* **Stored items**
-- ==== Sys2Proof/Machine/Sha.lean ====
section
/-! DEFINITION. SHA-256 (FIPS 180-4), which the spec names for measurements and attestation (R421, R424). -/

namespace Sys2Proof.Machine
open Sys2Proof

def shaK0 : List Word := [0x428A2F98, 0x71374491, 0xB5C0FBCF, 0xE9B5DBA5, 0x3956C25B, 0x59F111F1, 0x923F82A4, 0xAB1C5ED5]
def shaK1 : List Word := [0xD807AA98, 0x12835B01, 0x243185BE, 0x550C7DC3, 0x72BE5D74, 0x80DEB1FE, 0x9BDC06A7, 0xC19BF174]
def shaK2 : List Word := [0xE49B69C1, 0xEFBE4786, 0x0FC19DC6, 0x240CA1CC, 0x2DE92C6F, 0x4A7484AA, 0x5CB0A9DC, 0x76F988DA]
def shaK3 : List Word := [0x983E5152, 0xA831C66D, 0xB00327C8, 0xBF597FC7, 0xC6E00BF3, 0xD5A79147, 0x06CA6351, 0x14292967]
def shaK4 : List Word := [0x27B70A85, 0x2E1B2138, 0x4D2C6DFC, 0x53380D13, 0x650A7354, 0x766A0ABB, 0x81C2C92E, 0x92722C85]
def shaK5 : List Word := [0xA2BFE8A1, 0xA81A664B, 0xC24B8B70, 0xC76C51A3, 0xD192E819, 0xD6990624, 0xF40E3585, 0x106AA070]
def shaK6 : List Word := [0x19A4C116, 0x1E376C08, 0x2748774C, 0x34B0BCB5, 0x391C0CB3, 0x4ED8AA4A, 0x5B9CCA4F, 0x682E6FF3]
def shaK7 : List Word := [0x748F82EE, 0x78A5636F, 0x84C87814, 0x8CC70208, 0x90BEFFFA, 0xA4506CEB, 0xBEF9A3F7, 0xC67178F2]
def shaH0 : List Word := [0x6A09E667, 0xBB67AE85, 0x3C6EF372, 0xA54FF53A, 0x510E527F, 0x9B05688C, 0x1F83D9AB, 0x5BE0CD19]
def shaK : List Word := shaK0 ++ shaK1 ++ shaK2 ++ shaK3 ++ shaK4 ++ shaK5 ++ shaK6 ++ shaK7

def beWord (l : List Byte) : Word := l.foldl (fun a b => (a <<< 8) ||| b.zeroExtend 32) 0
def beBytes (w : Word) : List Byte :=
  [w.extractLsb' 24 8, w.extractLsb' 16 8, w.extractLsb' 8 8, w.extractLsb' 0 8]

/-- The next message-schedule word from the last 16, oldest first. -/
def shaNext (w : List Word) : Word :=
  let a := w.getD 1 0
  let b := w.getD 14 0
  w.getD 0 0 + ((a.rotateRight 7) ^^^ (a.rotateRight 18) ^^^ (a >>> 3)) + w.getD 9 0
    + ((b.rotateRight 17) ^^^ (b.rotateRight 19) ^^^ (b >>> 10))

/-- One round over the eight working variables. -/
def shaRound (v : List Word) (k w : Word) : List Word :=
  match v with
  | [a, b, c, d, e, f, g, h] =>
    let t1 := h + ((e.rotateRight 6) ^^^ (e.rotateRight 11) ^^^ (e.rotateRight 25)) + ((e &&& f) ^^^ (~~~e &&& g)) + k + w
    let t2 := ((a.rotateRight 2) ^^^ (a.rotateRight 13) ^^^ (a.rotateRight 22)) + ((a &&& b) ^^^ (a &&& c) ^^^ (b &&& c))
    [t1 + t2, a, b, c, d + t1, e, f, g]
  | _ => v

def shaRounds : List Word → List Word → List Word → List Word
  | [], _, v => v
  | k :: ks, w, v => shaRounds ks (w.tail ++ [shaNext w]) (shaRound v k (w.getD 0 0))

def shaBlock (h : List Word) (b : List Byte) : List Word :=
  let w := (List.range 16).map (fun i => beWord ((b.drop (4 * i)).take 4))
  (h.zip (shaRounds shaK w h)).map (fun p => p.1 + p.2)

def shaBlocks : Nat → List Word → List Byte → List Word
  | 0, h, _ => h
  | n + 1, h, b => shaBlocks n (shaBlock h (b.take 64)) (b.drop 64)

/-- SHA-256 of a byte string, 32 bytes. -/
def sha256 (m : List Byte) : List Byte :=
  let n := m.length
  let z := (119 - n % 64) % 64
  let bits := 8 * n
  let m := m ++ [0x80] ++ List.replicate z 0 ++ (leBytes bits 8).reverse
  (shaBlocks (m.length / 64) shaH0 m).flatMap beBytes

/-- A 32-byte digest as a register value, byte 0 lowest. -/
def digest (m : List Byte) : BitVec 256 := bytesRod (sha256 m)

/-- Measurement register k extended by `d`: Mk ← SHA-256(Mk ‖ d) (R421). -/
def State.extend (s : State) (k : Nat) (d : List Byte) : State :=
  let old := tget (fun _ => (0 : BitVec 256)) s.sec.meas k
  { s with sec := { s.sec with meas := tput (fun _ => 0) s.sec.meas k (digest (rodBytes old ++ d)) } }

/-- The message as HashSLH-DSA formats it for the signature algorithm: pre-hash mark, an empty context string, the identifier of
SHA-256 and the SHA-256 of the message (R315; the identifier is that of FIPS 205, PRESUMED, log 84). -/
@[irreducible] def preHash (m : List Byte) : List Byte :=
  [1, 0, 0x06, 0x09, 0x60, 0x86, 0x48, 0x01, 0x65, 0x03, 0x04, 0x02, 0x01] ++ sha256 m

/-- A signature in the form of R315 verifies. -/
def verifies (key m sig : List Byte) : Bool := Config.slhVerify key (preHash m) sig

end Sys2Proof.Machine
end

* **PROBLEM STATEMENT**
What is needed is an exact copy of every entry.

* **SOLUTION TO THIS PROBLEM**
-- ==== Sys2Proof/Machine/Sha.lean ====
section
/-! DEFINITION. SHA-256 (FIPS 180-4), which the spec names for measurements and attestation (R421, R424). -/

namespace Sys2Proof.Machine
open Sys2Proof

def shaK0 : List Word := [0x428A2F98, 0x71374491, 0xB5C0FBCF, 0xE9B5DBA5, 0x3956C25B, 0x59F111F1, 0x923F82A4, 0xAB1C5ED5]
def shaK1 : List Word := [0xD807AA98, 0x12835B01, 0x243185BE, 0x550C7DC3, 0x72BE5D74, 0x80DEB1FE, 0x9BDC06A7, 0xC19BF174]
def shaK2 : List Word := [0xE49B69C1, 0xEFBE4786, 0x0FC19DC6, 0x240CA1CC, 0x2DE92C6F, 0x4A7484AA, 0x5CB0A9DC, 0x76F988DA]
def shaK3 : List Word := [0x983E5152, 0xA831C66D, 0xB00327C8, 0xBF597FC7, 0xC6E00BF3, 0xD5A79147, 0x06CA6351, 0x14292967]
def shaK4 : List Word := [0x27B70A85, 0x2E1B2138, 0x4D2C6DFC, 0x53380D13, 0x650A7354, 0x766A0ABB, 0x81C2C92E, 0x92722C85]
def shaK5 : List Word := [0xA2BFE8A1, 0xA81A664B, 0xC24B8B70, 0xC76C51A3, 0xD192E819, 0xD6990624, 0xF40E3585, 0x106AA070]
def shaK6 : List Word := [0x19A4C116, 0x1E376C08, 0x2748774C, 0x34B0BCB5, 0x391C0CB3, 0x4ED8AA4A, 0x5B9CCA4F, 0x682E6FF3]
def shaK7 : List Word := [0x748F82EE, 0x78A5636F, 0x84C87814, 0x8CC70208, 0x90BEFFFA, 0xA4506CEB, 0xBEF9A3F7, 0xC67178F2]
def shaH0 : List Word := [0x6A09E667, 0xBB67AE85, 0x3C6EF372, 0xA54FF53A, 0x510E527F, 0x9B05688C, 0x1F83D9AB, 0x5BE0CD19]
def shaK : List Word := shaK0 ++ shaK1 ++ shaK2 ++ shaK3 ++ shaK4 ++ shaK5 ++ shaK6 ++ shaK7

def beWord (l : List Byte) : Word := l.foldl (fun a b => (a <<< 8) ||| b.zeroExtend 32) 0
def beBytes (w : Word) : List Byte :=
  [w.extractLsb' 24 8, w.extractLsb' 16 8, w.extractLsb' 8 8, w.extractLsb' 0 8]

/-- The next message-schedule word from the last 16, oldest first. -/
def shaNext (w : List Word) : Word :=
  let a := w.getD 1 0
  let b := w.getD 14 0
  w.getD 0 0 + ((a.rotateRight 7) ^^^ (a.rotateRight 18) ^^^ (a >>> 3)) + w.getD 9 0
    + ((b.rotateRight 17) ^^^ (b.rotateRight 19) ^^^ (b >>> 10))

/-- One round over the eight working variables. -/
def shaRound (v : List Word) (k w : Word) : List Word :=
  match v with
  | [a, b, c, d, e, f, g, h] =>
    let t1 := h + ((e.rotateRight 6) ^^^ (e.rotateRight 11) ^^^ (e.rotateRight 25)) + ((e &&& f) ^^^ (~~~e &&& g)) + k + w
    let t2 := ((a.rotateRight 2) ^^^ (a.rotateRight 13) ^^^ (a.rotateRight 22)) + ((a &&& b) ^^^ (a &&& c) ^^^ (b &&& c))
    [t1 + t2, a, b, c, d + t1, e, f, g]
  | _ => v

def shaRounds : List Word → List Word → List Word → List Word
  | [], _, v => v
  | k :: ks, w, v => shaRounds ks (w.tail ++ [shaNext w]) (shaRound v k (w.getD 0 0))

def shaBlock (h : List Word) (b : List Byte) : List Word :=
  let w := (List.range 16).map (fun i => beWord ((b.drop (4 * i)).take 4))
  (h.zip (shaRounds shaK w h)).map (fun p => p.1 + p.2)

def shaBlocks : Nat → List Word → List Byte → List Word
  | 0, h, _ => h
  | n + 1, h, b => shaBlocks n (shaBlock h (b.take 64)) (b.drop 64)

/-- SHA-256 of a byte string, 32 bytes. -/
def sha256 (m : List Byte) : List Byte :=
  let n := m.length
  let z := (119 - n % 64) % 64
  let bits := 8 * n
  let m := m ++ [0x80] ++ List.replicate z 0 ++ (leBytes bits 8).reverse
  (shaBlocks (m.length / 64) shaH0 m).flatMap beBytes

/-- A 32-byte digest as a register value, byte 0 lowest. -/
def digest (m : List Byte) : BitVec 256 := bytesRod (sha256 m)

/-- Measurement register k extended by `d`: Mk ← SHA-256(Mk ‖ d) (R421). -/
def State.extend (s : State) (k : Nat) (d : List Byte) : State :=
  let old := tget (fun _ => (0 : BitVec 256)) s.sec.meas k
  { s with sec := { s.sec with meas := tput (fun _ => 0) s.sec.meas k (digest (rodBytes old ++ d)) } }

/-- The message as HashSLH-DSA formats it for the signature algorithm: pre-hash mark, an empty context string, the identifier of
SHA-256 and the SHA-256 of the message (R315; the identifier is that of FIPS 205, PRESUMED, log 84). -/
@[irreducible] def preHash (m : List Byte) : List Byte :=
  [1, 0, 0x06, 0x09, 0x60, 0x86, 0x48, 0x01, 0x65, 0x03, 0x04, 0x02, 0x01] ++ sha256 m

/-- A signature in the form of R315 verifies. -/
def verifies (key m sig : List Byte) : Bool := Config.slhVerify key (preHash m) sig

end Sys2Proof.Machine
end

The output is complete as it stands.